### Input for this task
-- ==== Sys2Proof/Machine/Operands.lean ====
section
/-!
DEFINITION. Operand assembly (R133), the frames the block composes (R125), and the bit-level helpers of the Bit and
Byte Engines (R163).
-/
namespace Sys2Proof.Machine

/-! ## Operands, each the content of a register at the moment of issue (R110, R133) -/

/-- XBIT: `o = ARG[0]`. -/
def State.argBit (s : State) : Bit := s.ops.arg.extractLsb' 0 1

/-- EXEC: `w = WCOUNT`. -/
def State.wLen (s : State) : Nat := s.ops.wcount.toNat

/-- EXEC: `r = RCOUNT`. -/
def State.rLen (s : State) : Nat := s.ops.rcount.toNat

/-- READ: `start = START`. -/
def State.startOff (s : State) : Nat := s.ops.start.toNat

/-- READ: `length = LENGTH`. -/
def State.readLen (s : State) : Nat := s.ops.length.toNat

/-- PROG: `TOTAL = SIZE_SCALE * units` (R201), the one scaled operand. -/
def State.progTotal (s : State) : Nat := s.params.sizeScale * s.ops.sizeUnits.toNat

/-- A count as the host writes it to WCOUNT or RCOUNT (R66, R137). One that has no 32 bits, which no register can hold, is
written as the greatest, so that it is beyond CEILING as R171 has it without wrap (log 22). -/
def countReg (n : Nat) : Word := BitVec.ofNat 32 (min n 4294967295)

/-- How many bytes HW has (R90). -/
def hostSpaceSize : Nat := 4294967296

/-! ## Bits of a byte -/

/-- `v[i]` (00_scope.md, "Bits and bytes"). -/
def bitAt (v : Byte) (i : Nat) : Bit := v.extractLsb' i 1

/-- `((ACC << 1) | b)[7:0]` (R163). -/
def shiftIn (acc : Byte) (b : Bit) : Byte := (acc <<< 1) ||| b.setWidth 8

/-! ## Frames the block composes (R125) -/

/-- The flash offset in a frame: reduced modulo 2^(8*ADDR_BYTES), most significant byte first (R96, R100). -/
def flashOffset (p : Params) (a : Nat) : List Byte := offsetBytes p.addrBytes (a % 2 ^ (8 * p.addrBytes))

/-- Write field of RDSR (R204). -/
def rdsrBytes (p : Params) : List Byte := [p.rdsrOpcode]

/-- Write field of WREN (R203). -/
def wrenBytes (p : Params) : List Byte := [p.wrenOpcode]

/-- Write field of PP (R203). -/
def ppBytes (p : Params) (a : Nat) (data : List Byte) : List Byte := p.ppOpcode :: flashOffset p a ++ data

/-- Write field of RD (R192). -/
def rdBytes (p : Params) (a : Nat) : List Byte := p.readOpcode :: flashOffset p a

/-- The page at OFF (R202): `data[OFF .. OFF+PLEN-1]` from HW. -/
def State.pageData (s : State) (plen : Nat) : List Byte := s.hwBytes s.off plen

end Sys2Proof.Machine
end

...

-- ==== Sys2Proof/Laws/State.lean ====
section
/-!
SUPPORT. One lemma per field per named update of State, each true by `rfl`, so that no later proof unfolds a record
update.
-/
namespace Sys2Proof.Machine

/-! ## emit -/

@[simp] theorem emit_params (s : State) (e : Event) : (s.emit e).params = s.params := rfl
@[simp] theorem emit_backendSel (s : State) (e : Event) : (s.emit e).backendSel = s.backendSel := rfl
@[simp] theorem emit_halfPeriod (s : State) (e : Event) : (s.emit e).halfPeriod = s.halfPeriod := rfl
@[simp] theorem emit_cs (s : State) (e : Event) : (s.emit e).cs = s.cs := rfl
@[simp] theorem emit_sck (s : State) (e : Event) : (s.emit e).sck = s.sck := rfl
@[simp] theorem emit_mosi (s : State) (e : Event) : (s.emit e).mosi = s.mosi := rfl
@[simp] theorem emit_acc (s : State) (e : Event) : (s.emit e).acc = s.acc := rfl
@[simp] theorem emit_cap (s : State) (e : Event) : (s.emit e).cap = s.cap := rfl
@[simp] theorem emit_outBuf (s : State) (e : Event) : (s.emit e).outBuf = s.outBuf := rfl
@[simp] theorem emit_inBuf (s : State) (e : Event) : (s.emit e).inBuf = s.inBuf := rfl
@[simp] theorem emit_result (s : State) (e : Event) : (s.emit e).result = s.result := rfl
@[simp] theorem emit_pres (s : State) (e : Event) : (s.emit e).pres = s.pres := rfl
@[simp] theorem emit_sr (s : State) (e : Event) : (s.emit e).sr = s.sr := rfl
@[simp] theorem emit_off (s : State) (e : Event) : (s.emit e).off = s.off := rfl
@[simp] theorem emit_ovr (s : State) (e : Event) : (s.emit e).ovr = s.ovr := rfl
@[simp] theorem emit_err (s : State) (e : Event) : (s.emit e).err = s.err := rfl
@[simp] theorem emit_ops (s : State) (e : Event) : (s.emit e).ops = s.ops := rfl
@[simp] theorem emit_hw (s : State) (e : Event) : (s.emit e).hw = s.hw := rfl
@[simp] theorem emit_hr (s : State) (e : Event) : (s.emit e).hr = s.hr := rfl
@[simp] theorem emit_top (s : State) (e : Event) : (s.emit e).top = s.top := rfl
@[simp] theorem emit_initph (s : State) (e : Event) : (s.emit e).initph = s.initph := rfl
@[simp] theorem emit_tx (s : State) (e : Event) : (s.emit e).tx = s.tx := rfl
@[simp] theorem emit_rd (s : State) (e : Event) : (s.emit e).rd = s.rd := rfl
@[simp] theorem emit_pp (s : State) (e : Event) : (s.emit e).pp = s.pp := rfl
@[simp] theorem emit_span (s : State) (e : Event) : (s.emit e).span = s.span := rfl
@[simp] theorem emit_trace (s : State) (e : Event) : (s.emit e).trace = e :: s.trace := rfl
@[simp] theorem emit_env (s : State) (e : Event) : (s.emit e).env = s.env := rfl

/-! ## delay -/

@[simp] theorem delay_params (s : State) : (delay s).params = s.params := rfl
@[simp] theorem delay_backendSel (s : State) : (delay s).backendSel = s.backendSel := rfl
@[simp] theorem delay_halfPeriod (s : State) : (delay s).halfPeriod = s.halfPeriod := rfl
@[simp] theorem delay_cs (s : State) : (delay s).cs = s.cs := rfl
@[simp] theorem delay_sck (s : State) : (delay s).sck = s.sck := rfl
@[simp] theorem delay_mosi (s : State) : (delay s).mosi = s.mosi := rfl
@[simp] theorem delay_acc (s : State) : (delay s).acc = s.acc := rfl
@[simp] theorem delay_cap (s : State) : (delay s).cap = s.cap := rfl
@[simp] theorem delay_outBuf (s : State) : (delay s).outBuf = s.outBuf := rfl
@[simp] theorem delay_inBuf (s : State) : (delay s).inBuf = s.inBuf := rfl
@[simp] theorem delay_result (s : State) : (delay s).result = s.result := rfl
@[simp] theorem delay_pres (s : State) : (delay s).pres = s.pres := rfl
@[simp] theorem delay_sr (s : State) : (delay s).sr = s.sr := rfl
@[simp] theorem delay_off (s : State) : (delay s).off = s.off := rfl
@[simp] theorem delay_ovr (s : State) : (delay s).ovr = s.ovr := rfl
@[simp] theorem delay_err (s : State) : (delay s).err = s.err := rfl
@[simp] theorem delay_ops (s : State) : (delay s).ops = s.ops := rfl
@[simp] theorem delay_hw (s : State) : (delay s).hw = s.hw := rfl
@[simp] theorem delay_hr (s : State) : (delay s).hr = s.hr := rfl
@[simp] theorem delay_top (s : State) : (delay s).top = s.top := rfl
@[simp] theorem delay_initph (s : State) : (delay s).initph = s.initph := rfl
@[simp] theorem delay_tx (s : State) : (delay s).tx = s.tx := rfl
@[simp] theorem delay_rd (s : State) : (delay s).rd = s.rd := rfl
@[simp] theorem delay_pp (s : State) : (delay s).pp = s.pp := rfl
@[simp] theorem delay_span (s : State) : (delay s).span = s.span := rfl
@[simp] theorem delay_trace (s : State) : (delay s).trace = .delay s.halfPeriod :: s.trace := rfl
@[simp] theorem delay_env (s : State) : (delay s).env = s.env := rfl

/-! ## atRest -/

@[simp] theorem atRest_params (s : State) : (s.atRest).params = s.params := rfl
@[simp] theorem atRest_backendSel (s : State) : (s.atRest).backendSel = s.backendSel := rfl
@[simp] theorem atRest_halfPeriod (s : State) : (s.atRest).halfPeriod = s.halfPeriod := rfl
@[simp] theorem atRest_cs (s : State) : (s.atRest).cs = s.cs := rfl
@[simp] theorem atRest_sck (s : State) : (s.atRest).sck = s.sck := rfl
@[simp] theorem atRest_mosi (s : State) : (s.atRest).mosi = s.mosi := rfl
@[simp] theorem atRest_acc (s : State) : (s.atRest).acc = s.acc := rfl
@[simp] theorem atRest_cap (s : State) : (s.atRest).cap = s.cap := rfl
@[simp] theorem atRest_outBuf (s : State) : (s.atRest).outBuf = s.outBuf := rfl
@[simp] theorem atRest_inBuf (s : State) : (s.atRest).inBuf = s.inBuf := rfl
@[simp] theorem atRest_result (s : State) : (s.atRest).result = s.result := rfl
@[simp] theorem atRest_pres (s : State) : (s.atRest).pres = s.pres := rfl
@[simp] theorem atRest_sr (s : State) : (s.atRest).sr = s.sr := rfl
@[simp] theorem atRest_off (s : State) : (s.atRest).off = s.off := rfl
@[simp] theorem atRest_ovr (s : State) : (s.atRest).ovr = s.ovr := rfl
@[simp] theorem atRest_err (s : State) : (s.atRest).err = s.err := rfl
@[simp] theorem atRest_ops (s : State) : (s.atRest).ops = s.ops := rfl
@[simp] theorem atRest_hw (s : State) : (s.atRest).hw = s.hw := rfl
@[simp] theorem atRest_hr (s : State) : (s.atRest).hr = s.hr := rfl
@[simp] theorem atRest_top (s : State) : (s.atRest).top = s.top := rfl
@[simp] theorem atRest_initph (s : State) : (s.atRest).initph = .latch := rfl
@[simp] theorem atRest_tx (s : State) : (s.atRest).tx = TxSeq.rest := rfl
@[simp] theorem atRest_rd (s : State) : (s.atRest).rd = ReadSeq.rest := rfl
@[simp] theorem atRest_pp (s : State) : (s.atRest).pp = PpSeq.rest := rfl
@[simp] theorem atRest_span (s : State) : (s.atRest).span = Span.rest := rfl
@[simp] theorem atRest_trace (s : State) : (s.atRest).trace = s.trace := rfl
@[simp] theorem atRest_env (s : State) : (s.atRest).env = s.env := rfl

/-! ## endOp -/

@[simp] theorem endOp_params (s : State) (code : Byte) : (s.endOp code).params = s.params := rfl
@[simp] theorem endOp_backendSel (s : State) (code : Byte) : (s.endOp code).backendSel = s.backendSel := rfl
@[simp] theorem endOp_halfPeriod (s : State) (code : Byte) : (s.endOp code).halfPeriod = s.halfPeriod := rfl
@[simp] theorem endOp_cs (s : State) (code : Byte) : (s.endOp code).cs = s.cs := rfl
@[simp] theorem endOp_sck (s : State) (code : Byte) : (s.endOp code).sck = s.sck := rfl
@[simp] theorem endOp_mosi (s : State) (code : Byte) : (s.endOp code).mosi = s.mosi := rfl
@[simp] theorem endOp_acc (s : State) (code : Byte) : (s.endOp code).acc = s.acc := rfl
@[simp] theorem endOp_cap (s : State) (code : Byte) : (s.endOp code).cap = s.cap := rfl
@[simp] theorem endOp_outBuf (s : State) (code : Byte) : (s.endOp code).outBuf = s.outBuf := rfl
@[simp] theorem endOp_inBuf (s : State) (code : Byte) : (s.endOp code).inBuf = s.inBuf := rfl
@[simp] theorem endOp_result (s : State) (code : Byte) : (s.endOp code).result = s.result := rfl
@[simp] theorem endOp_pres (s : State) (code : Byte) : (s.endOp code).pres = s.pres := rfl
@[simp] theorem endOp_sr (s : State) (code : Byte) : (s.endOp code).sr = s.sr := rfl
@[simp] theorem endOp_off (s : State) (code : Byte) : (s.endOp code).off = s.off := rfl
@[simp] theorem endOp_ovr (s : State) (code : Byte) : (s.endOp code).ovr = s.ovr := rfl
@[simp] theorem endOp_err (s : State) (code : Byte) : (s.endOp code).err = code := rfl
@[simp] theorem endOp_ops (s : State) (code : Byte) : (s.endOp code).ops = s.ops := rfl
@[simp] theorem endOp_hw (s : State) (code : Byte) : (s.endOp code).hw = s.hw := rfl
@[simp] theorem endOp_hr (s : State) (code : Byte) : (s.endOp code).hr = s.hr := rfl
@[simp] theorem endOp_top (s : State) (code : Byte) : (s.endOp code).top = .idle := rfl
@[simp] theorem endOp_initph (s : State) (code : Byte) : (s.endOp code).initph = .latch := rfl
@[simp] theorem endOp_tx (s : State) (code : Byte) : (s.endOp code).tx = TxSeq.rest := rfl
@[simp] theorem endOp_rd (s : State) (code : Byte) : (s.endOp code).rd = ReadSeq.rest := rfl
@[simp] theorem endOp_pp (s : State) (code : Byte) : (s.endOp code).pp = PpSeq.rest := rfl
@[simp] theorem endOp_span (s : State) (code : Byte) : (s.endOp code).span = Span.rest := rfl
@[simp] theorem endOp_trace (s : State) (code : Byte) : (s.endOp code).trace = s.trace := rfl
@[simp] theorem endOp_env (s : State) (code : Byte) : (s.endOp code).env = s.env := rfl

==

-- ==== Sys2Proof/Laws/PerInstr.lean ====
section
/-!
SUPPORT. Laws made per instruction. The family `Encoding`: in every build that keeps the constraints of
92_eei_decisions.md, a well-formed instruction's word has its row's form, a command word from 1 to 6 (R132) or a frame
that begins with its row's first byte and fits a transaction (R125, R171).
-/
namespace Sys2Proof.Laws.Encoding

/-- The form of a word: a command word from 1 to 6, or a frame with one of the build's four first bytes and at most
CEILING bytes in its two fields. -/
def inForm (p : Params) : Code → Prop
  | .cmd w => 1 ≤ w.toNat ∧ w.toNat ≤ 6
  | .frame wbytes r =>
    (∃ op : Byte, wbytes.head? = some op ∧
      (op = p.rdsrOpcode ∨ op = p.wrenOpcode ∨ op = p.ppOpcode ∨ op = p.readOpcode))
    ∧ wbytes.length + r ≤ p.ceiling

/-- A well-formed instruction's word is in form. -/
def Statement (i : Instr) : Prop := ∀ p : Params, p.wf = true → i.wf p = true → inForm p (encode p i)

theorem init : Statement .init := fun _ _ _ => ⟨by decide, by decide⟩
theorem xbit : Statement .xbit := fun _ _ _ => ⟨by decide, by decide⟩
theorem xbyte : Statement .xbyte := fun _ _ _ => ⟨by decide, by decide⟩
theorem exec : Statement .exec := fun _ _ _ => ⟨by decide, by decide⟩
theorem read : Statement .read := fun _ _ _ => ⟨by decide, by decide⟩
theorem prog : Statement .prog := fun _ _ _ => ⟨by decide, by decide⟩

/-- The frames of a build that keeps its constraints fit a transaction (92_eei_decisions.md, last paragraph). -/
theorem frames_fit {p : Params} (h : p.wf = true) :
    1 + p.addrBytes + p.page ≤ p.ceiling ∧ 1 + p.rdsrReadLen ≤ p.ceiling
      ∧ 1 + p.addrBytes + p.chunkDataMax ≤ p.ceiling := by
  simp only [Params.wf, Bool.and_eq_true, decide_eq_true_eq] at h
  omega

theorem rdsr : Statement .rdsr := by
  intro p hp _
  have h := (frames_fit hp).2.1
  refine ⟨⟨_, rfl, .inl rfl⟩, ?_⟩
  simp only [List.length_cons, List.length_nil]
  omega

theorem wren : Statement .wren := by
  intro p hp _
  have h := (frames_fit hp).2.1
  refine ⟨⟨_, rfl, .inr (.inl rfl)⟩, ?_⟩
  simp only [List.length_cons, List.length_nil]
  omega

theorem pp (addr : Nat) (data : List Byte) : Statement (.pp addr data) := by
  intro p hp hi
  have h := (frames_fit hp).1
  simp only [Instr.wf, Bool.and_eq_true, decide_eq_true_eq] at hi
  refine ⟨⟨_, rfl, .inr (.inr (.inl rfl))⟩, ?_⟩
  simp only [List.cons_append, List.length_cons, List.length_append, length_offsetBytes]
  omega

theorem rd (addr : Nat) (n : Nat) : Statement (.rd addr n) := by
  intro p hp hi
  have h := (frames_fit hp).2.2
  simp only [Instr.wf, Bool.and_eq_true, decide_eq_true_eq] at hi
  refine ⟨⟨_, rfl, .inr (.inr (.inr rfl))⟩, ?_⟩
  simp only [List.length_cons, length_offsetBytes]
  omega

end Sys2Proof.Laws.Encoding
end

### What is expected
From the data above, copy each line where the string "span" appears.

### Solved exercise
@[simp] theorem emit_span (s : State) (e : Event) : (s.emit e).span = s.span := rfl
@[simp] theorem delay_span (s : State) : (delay s).span = s.span := rfl
@[simp] theorem atRest_span (s : State) : (s.atRest).span = Span.rest := rfl
@[simp] theorem endOp_span (s : State) (code : Byte) : (s.endOp code).span = Span.rest := rfl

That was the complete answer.